- Coordinates: 26°7′10″N 97°33′53″W﻿ / ﻿26.11944°N 97.56472°W
- Country: United States
- State: Texas
- County: Cameron

Area
- • Total: 4.0 sq mi (10.3 km^{2})
- • Land: 3.9 sq mi (10.0 km^{2})
- • Water: 0.12 sq mi (0.3 km^{2})
- Elevation: 20 ft (6 m)

Population (2020)
- • Total: 655
- • Density: 170/sq mi (65.5/km^{2})
- Time zone: UTC-6 (Central (CST))
- • Summer (DST): UTC-5 (CDT)
- FIPS code: 48-30890
- GNIS feature ID: 1852710

= Green Valley Farms, Texas =

Green Valley Farms is a census-designated place (CDP) in Cameron County, Texas, United States. The population was 655 at the 2020 census, down from 1,272 at the 2010 census. It is part of the Brownsville-Harlingen Metropolitan Statistical Area.

==Geography==
Green Valley Farms is located near the center of Cameron County at (26.119582, -97.564861). It is 7 mi east of San Benito and 18 mi north of the center of Brownsville.

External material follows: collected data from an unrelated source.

/-! ### Piers and the desk -/

/-- Piers and the desk (spec/01 R24, spec/15 R303, R304, R305, R306): at a release every waiting tile is timed again and starts its next bay, and
halted tiles stay; the watchdog's expiry is a progress fault of the lowest-numbered tile that has not arrived; a mark or request leaves for the desk;
a request whose quantum every tile has passed is granted min(n, left) items from the next one on, in a reply that keeps its place among the tile's
replies (spec/15 R297), and one that not every tile has passed waits; a mark stands in place of its tile's earlier one of the same kind, and what it was
the last to pass is served. -/
def Obligations.PierAndDesk : Prop :=
  (∀ (s : State) (slot : Nat), (s.domainSites slot).Nodup →
    let d := s.domain slot
    ∃ t, exec (.pierRelease slot) s = .next t ∧ s.sameBytes t ∧ s.sameRegisters t ∧ (∀ k, k ∉ s.domainSites slot → t.tile k = s.tile k) ∧
      (∀ k ∈ s.domainSites slot, t.tile k = if (s.tile k).arrived then { s.tile k with
        arrived := false, loose := false, bay := (s.tile k).bay + 1, bayStart := d.dcc, retired := 0, broken := false }
        else { s.tile k with broken := false }) ∧
      t.domain slot = { d with
        pier := { d.pier with firstArrival := none, releaseAt := none, allArrived := none, others := [] }, realignFrom := d.dcc, brokenSince := none }) ∧
  (∀ (s : State) (slot : Nat),
    let d := s.domain slot
    let late := (s.domainSites slot).find? fun k => !((s.tile k).arrived || (s.tile k).halted)
    (∀ a site, d.pier.firstArrival = some a → late = some site → exec (.pierWatchdogExpiry slot) s =
      .next (s.raiseBare slot site 0x300E (BitVec.ofInt 64 (a - (d.sigma : Int))) (BitVec.ofNat 64 d.pier.watchdog) [])) ∧
    (d.pier.firstArrival = none ∨ late = none → exec (.pierWatchdogExpiry slot) s = .next s)) ∧
  (∀ (s : State) (slot : Nat) (mark : DeskMark), ∃ t m, exec (.quantumMark slot mark) s = .next t ∧ s.sameBytes t ∧
    (∀ k, t.tile k = s.tile k) ∧ t.requests = s.requests ++ [m] ∧ m.site = s.cur.site ∧ m.slot = slot ∧ m.request = .desk mark ∧
    m.buffered = false) ∧
  ∀ (s : State) (slot tile bay q n : Nat) (m : UnitMessage),
    let x := (s.domain slot).desk
    let passed : Prop := ∀ k ∈ s.domainSites slot, ∃ o ∈ x.marks, o.tile = s.flat slot k ∧ o.passes bay q = true
    (s.deskHead slot = none → exec (.deskStep slot) s = .next s) ∧
    (s.deskHead slot = some (m, .request tile bay q n) → x.requests = [] →
      ∃ t, exec (.deskStep slot) s = .next t ∧ s.sameBytes t ∧ (∀ k, t.tile k = s.tile k) ∧ t.requests = s.requests.filter (fun o => o.id ≠ m.id) ∧
        let carried := (t.domain slot).desk.carried
        (¬passed → (t.domain slot).desk = { x with requests := [⟨tile, bay, q, n⟩], carried := carried } ∧ t.messages = s.messages) ∧
        (passed →
          let g := min n (x.pool - x.next)
          (t.domain slot).desk = { x with next := x.next + g, carried := carried } ∧
          ∀ site, s.siteOfFlat slot (tile % 8192) = some site →
            s.repliesTo t slot site true (BitVec.ofNat 32 g) (BitVec.ofNat 64 x.next))) ∧
    -- a mark of a tile replaces its earlier one of the same kind, and serves what waited for it (R304, R305)
    (∀ mark : DeskMark, s.deskHead slot = some (m, mark) → (∀ t b k i, mark ≠ .request t b k i) →
      let marks := (x.marks.filter fun o => !(o.tile == mark.tile && sameKind o mark)) ++ [mark]
      let pass (b k : Nat) : Prop := ∀ site ∈ s.domainSites slot, ∃ o ∈ marks, o.tile = s.flat slot site ∧ o.passes b k = true
      ∃ t, exec (.deskStep slot) s = .next t ∧ s.sameBytes t ∧ (∀ k, t.tile k = s.tile k) ∧ t.requests = s.requests.filter (fun o => o.id ≠ m.id) ∧
        let y := (t.domain slot).desk
        y.marks = marks ∧ y.pool = x.pool ∧
        (∀ b k, x.nextQuantum = some (b, k) → ¬pass b k → y.requests = x.requests ∧ y.next = x.next ∧ t.messages = s.messages) ∧
        (x.requests = [] → y.requests = [] ∧ y.next = x.next ∧ t.messages = s.messages) ∧
        ∀ r, x.requests = [r] → pass r.bay r.quantum →
          let g := min r.items (x.pool - x.next)
          y.requests = [] ∧ y.next = x.next + g ∧ ∀ site, s.siteOfFlat slot (r.tile % 8192) = some site →
            s.repliesTo t slot site true (BitVec.ofNat 32 g) (BitVec.ofNat 64 x.next)) ∧
    (∀ b k, (DeskMark.passed tile b k).passes bay q = true ↔ bay < b ∨ (b = bay ∧ q ≤ k)) ∧
    (∀ b, (DeskMark.parked tile b).passes bay q = true ↔ bay ≤ b) ∧ ∀ b, (DeskMark.ended tile b).passes bay q = true
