/-! `dropMessage` -/

@[simp] theorem State.dropMessage_mem (s : State) (id : Nat) : (s.dropMessage id).mem = s.mem := rfl
@[simp] theorem State.dropMessage_badWords (s : State) (id : Nat) : (s.dropMessage id).badWords = s.badWords := rfl
@[simp] theorem State.dropMessage_badRegs (s : State) (id : Nat) : (s.dropMessage id).badRegs = s.badRegs := rfl
@[simp] theorem State.dropMessage_tiles (s : State) (id : Nat) : (s.dropMessage id).tiles = s.tiles := rfl
@[simp] theorem State.dropMessage_domains (s : State) (id : Nat) : (s.dropMessage id).domains = s.domains := rfl
@[simp] theorem State.dropMessage_units (s : State) (id : Nat) : (s.dropMessage id).units = s.units := rfl
@[simp] theorem State.dropMessage_dies (s : State) (id : Nat) : (s.dropMessage id).dies = s.dies := rfl
@[simp] theorem State.dropMessage_hbmStacks (s : State) (id : Nat) : (s.dropMessage id).hbmStacks = s.hbmStacks := rfl
@[simp] theorem State.dropMessage_pool (s : State) (id : Nat) : (s.dropMessage id).pool = s.pool := rfl
@[simp] theorem State.dropMessage_requests (s : State) (id : Nat) : (s.dropMessage id).requests = s.requests := rfl
@[simp] theorem State.dropMessage_owed (s : State) (id : Nat) : (s.dropMessage id).owed = s.owed := rfl
@[simp] theorem State.dropMessage_barriers (s : State) (id : Nat) : (s.dropMessage id).barriers = s.barriers := rfl
@[simp] theorem State.dropMessage_taken (s : State) (id : Nat) : (s.dropMessage id).taken = s.taken := rfl
@[simp] theorem State.dropMessage_arriving (s : State) (id : Nat) : (s.dropMessage id).arriving = s.arriving := rfl
@[simp] theorem State.dropMessage_mmc (s : State) (id : Nat) : (s.dropMessage id).mmc = s.mmc := rfl
@[simp] theorem State.dropMessage_ports (s : State) (id : Nat) : (s.dropMessage id).ports = s.ports := rfl
@[simp] theorem State.dropMessage_collectives (s : State) (id : Nat) : (s.dropMessage id).collectives = s.collectives := rfl
@[simp] theorem State.dropMessage_host (s : State) (id : Nat) : (s.dropMessage id).host = s.host := rfl
@[simp] theorem State.dropMessage_reduced (s : State) (id : Nat) : (s.dropMessage id).reduced = s.reduced := rfl
@[simp] theorem State.dropMessage_trained (s : State) (id : Nat) : (s.dropMessage id).trained = s.trained := rfl
@[simp] theorem State.dropMessage_portable (s : State) (id : Nat) : (s.dropMessage id).portable = s.portable := rfl
@[simp] theorem State.dropMessage_tick (s : State) (id : Nat) : (s.dropMessage id).tick = s.tick := rfl
@[simp] theorem State.dropMessage_phase (s : State) (id : Nat) : (s.dropMessage id).phase = s.phase := rfl
@[simp] theorem State.dropMessage_pulsing (s : State) (id : Nat) : (s.dropMessage id).pulsing = s.pulsing := rfl
@[simp] theorem State.dropMessage_losers (s : State) (id : Nat) : (s.dropMessage id).losers = s.losers := rfl
@[simp] theorem State.dropMessage_agenda (s : State) (id : Nat) : (s.dropMessage id).agenda = s.agenda := rfl
@[simp] theorem State.dropMessage_cur (s : State) (id : Nat) : (s.dropMessage id).cur = s.cur := rfl
@[simp] theorem State.dropMessage_inputs (s : State) (id : Nat) : (s.dropMessage id).inputs = s.inputs := rfl
@[simp] theorem State.dropMessage_nextId (s : State) (id : Nat) : (s.dropMessage id).nextId = s.nextId := rfl
@[simp] theorem State.dropMessage_draws (s : State) (id : Nat) : (s.dropMessage id).draws = s.draws := rfl
@[simp] theorem State.dropMessage_tile (s : State) (id : Nat) (i : Nat) : (s.dropMessage id).tile i = s.tile i := rfl
@[simp] theorem State.dropMessage_domain (s : State) (id : Nat) (i : Nat) : (s.dropMessage id).domain i = s.domain i := rfl
@[simp] theorem State.dropMessage_unit (s : State) (id : Nat) (i : Nat) : (s.dropMessage id).unit i = s.unit i := rfl
@[simp] theorem State.dropMessage_die (s : State) (id : Nat) (i : Nat) : (s.dropMessage id).die i = s.die i := rfl
@[simp] theorem State.dropMessage_stack (s : State) (id : Nat) (i : Nat) : (s.dropMessage id).stack i = s.stack i := rfl
@[simp] theorem State.dropMessage_port (s : State) (id : Nat) (i : Nat) : (s.dropMessage id).port i = s.port i := rfl
@[simp] theorem State.dropMessage_byte (s : State) (id : Nat) (i : Nat) : (s.dropMessage id).byte i = s.byte i := rfl
@[simp] theorem State.dropMessage_readBytes (s : State) (id : Nat) (i j : Nat) : (s.dropMessage id).readBytes i j = s.readBytes i j := rfl
@[simp] theorem State.dropMessage_hasDomain (s : State) (id : Nat) (i : Nat) : (s.dropMessage id).hasDomain i = s.hasDomain i := rfl
@[simp] theorem State.dropMessage_slotOf (s : State) (id : Nat) (i : Nat) : (s.dropMessage id).slotOf i = s.slotOf i := rfl
@[simp] theorem State.dropMessage_domainSites (s : State) (id : Nat) (i : Nat) : (s.dropMessage id).domainSites i = s.domainSites i := rfl
@[simp] theorem State.dropMessage_flat (s : State) (id : Nat) (i j : Nat) : (s.dropMessage id).flat i j = s.flat i j := rfl
@[simp] theorem State.dropMessage_flatLocal (s : State) (id : Nat) (i j : Nat) : (s.dropMessage id).flatLocal i j = s.flatLocal i j := rfl
@[simp] theorem State.dropMessage_siteOfFlat (s : State) (id : Nat) (i j : Nat) : (s.dropMessage id).siteOfFlat i j = s.siteOfFlat i j := rfl
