/-- A launch that runs, with and without a save area; a candidate above it; debug enabled; a frozen domain with a held tile; a step, a throttle change. -/
theorem meets_StopEvents :
    let x (save : Nat) : Descriptor := ⟨0, 0, 0, 12, #v[1, 1, 1, 1], #v[1, 1, 1, 1], 0, save, []⟩
    let s (save : Nat) : State := launched (entered { ArmEntry.reset with state := .waiting, cls := 3 }) ⟨0, 0, 0, 0, some (x save), true, none, 0, 0, false, 0⟩
    (formed.domain 0).runningTag = none ∧ ((s 0).domain 0).launch.any (·.started) = true ∧ ((s 0).domain 0).frozen = false ∧ ((s 0).domain 0).plan = none ∧
    (((s 0).mapDomain 0 fun d => { d with frozen := true }).domain 0).frozen = true ∧ (s 0).saveRefused 0 = true ∧ (s 4096).saveRefused 0 = false ∧
    ((s 4096).domain 0).preempting = false ∧ (s 4096).preempts 0 = true ∧ (s 0).preempts 0 = false ∧ ((s 0).unit 0).debugEnable = 0 ∧
    ({ (s 0).unit 0 with debugEnable := 3 } : LaunchUnit).debugEnable ≠ 0 ∧
    (let h : State := (s 0).mapTile 0 fun t => { t with debugHeld := true }
     0 ∈ h.domainSites 0 ∧ (h.tile 0).debugHeld = true) ∧
    (let p : FreezePlan := ⟨0, 0, 0, 0x6002, 0, .debug⟩
     let d : Domain := { (s 0).domain 0 with plan := some p, stepUntil := some 0, throttleNext := some (64, 8) }
     d.plan = some p ∧ p.use = .debug ∧ d.stepUntil = some d.dcc ∧ d.frozen = false ∧ d.throttleNext = some (64, 8)) ∧ ((s 0).domain 0).throttleNext = none ∧ ((s 0).tile 0).event = none := by
  decide +kernel

/-- A number of zero bytes from which a layout reads a value. -/
def ReadsZeros {α : Type} (a : Layout α) (k : Nat) : Prop := ∀ n, k ≤ n → ∃ x, a.read (List.replicate n 0#8) = some (x, List.replicate (n - k) 0#8)

theorem zeros_bits (w : Nat) : ReadsZeros (Layout.bits w) ((w + 7) / 8) := fun n h =>
  ⟨_, by simp only [Layout.bits, List.length_replicate, List.drop_replicate, if_neg (Nat.not_lt.2 h)]; rfl⟩

theorem zeros_nat : ReadsZeros Layout.nat 1 := fun n h => by
  obtain ⟨m, rfl⟩ : ∃ m, n = m + 1 := ⟨n - 1, by omega⟩
  exact ⟨0, by simp [Layout.nat, List.replicate_succ, leNat]⟩

theorem zeros_and {α β : Type} {a : Layout α} {b : Layout β} {j k : Nat} (p : ReadsZeros a j) (q : ReadsZeros b k) :
    ReadsZeros (a.and b) (j + k) := fun n h => by
  obtain ⟨x, e⟩ := p n (by omega)
  obtain ⟨y, f⟩ := q (n - j) (by omega)
  exact ⟨(x, y), by simp [Layout.and, e, f, Nat.sub_sub]⟩

theorem zeros_as {α β : Type} {a : Layout α} {k : Nat} (f : α → β) (g : β → α) (p : ReadsZeros a k) : ReadsZeros (a.as f g) k := fun n h => by
  obtain ⟨x, e⟩ := p n h
  exact ⟨f x, by simp [Layout.as, e]⟩

theorem zeros_list {α : Type} (a : Layout α) : ReadsZeros a.list 1 := fun n h => by
  obtain ⟨m, rfl⟩ : ∃ m, n = m + 1 := ⟨n - 1, by omega⟩
  exact ⟨[], by simp [Layout.list, Layout.nat, List.replicate_succ, leNat, Layout.readMany]⟩

theorem zeros_many {α : Type} {a : Layout α} {k : Nat} (p : ReadsZeros a k) : ∀ m n, m * k ≤ n →
    ∃ l, a.readMany m (List.replicate n 0#8) = some (l, List.replicate (n - m * k) 0#8)
  | 0, n, _ => ⟨[], by simp [Layout.readMany]⟩
  | m + 1, n, h => by
    rw [Nat.succ_mul] at h
    obtain ⟨x, e⟩ := p n (by omega)
    obtain ⟨l, f⟩ := zeros_many p m (n - k) (by omega)
    exact ⟨x :: l, by simp [Layout.readMany, e, f, Nat.sub_sub, Nat.succ_mul, Nat.add_comm]⟩

theorem zeros_vector {α : Type} {a : Layout α} {k : Nat} (m : Nat) (d : α) (p : ReadsZeros a k) : ReadsZeros (a.vector m d) (m * k) := fun n h => by
  obtain ⟨l, e⟩ := zeros_many p m n h
  exact ⟨_, by simp only [Layout.vector, e, Option.map_some]; rfl⟩

/-- Zero bytes hold a block. -/
theorem zeros_block : ∃ k ≤ 0xC000, ReadsZeros Layout.block k := by
  apply Exists.intro
  apply And.intro
  case h.right =>
    simp only [Layout.block, Layout.tile, Layout.thread, Layout.event, Layout.irq, Layout.captured, Layout.ct, Layout.int, Layout.ag, Layout.vecState,
      Layout.sf, Layout.ls, Layout.pipe, Layout.landing, Layout.mx, Layout.ep, Layout.gn, Layout.sv, Layout.dm, Layout.sy, Layout.tm, Layout.id,
      Layout.words, Layout.word, Layout.vec, Layout.bool, Layout.option, Layout.table, Layout.signed]
    repeat' first
      | with_reducible exact zeros_nat
      | with_reducible exact zeros_bits _
      | with_reducible exact zeros_list _
      | with_reducible apply zeros_as
      | with_reducible apply zeros_and
      | with_reducible apply zeros_vector
  case h.left => decide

According to the United States Census Bureau, the CDP has a total area of 10.3 km2, of which 10.0 sqkm is land and 0.3 sqkm, or 2.65%, is water.

==Demographics==

Green Valley Farms first appeared as a census designated place in the 2000 U.S. census.

Historical population
| Census | Pop. | Note | %± |
| 2000 | 720 |  | — |
| 2010 | 1,272 |  | 76.7% |
| 2020 | 655 |  | −48.5% |
U.S. Decennial Census 1850–1900 1910 1920 1930 1940 1950 1960 1970 1980 1990 2000 2010 2020

===2020 census===

Green Valley Farms CDP, Texas – Racial and ethnic composition Note: the US Census treats Hispanic/Latino as an ethnic category. This table excludes Latinos from the racial categories and assigns them to a separate category. Hispanics/Latinos may be of any race.
| Race / Ethnicity (NH = Non-Hispanic) | Pop 2000 | Pop 2010 | Pop 2020 | % 2000 | % 2010 | % 2020 |
|---|---|---|---|---|---|---|
| White alone (NH) | 22 | 38 | 20 | 3.06% | 2.99% | 3.05% |
| Black or African American alone (NH) | 0 | 0 | 0 | 0.00% | 0.00% | 0.00% |
| Native American or Alaska Native alone (NH) | 0 | 1 | 0 | 0.00% | 0.08% | 0.00% |
| Asian alone (NH) | 0 | 1 | 0 | 0.00% | 0.08% | 0.00% |
| Native Hawaiian or Pacific Islander alone (NH) | 0 | 0 | 0 | 0.00% | 0.00% | 0.00% |
| Other race alone (NH) | 0 | 0 | 1 | 0.00% | 0.00% | 0.15% |
| Mixed race or Multiracial (NH) | 1 | 0 | 3 | 0.14% | 0.00% | 0.46% |
| Hispanic or Latino (any race) | 697 | 1,232 | 631 | 96.81% | 86.86% | 96.34% |
| Total | 720 | 1,272 | 655 | 100.00% | 100.00% | 100.00% |

At the 2000 census, there were 720 people, 160 households and 148 families residing in the CDP. The population density was 182.3 PD/sqmi. There were 191 housing units at an average density of 48.4 /sqmi. The racial makeup of the CDP was 67.78% White, 0.42% African American, 0.69% Native American, 25.83% from other races, and 5.28% from two or more races. Hispanic or Latino of any race were 96.81% of the population.

There were 160 households, of which 60.0% had children under the age of 18 living with them, 71.3% were married couples living together, 17.5% had a female householder with no husband present, and 7.5% were non-families. 5.0% of all households were made up of individuals, and 1.3% had someone living alone who was 65 years of age or older. The average household size was 4.50 and the average family size was 4.68.

Age distribution was 42.6% under the age of 18, 14.0% from 18 to 24, 24.9% from 25 to 44, 14.7% from 45 to 64, and 3.8% who were 65 years of age or older. The median age was 21 years. For every 100 females, there were 105.7 males. For every 100 females age 18 and over, there were 102.5 males.

The median household income was $18,393, and the median family income was $17,000. Males had a median income of $13,875 versus $22,000 for females. The per capita income for the CDP was $5,612. About 48.8% of families and 56.2% of the population were below the poverty line, including 72.0% of those under age 18 and 100.0% of those age 65 or over.

==Education==
Green Valley Farms is served by the Los Fresnos Consolidated Independent School District. In addition, South Texas Independent School District operates magnet schools that serve the community.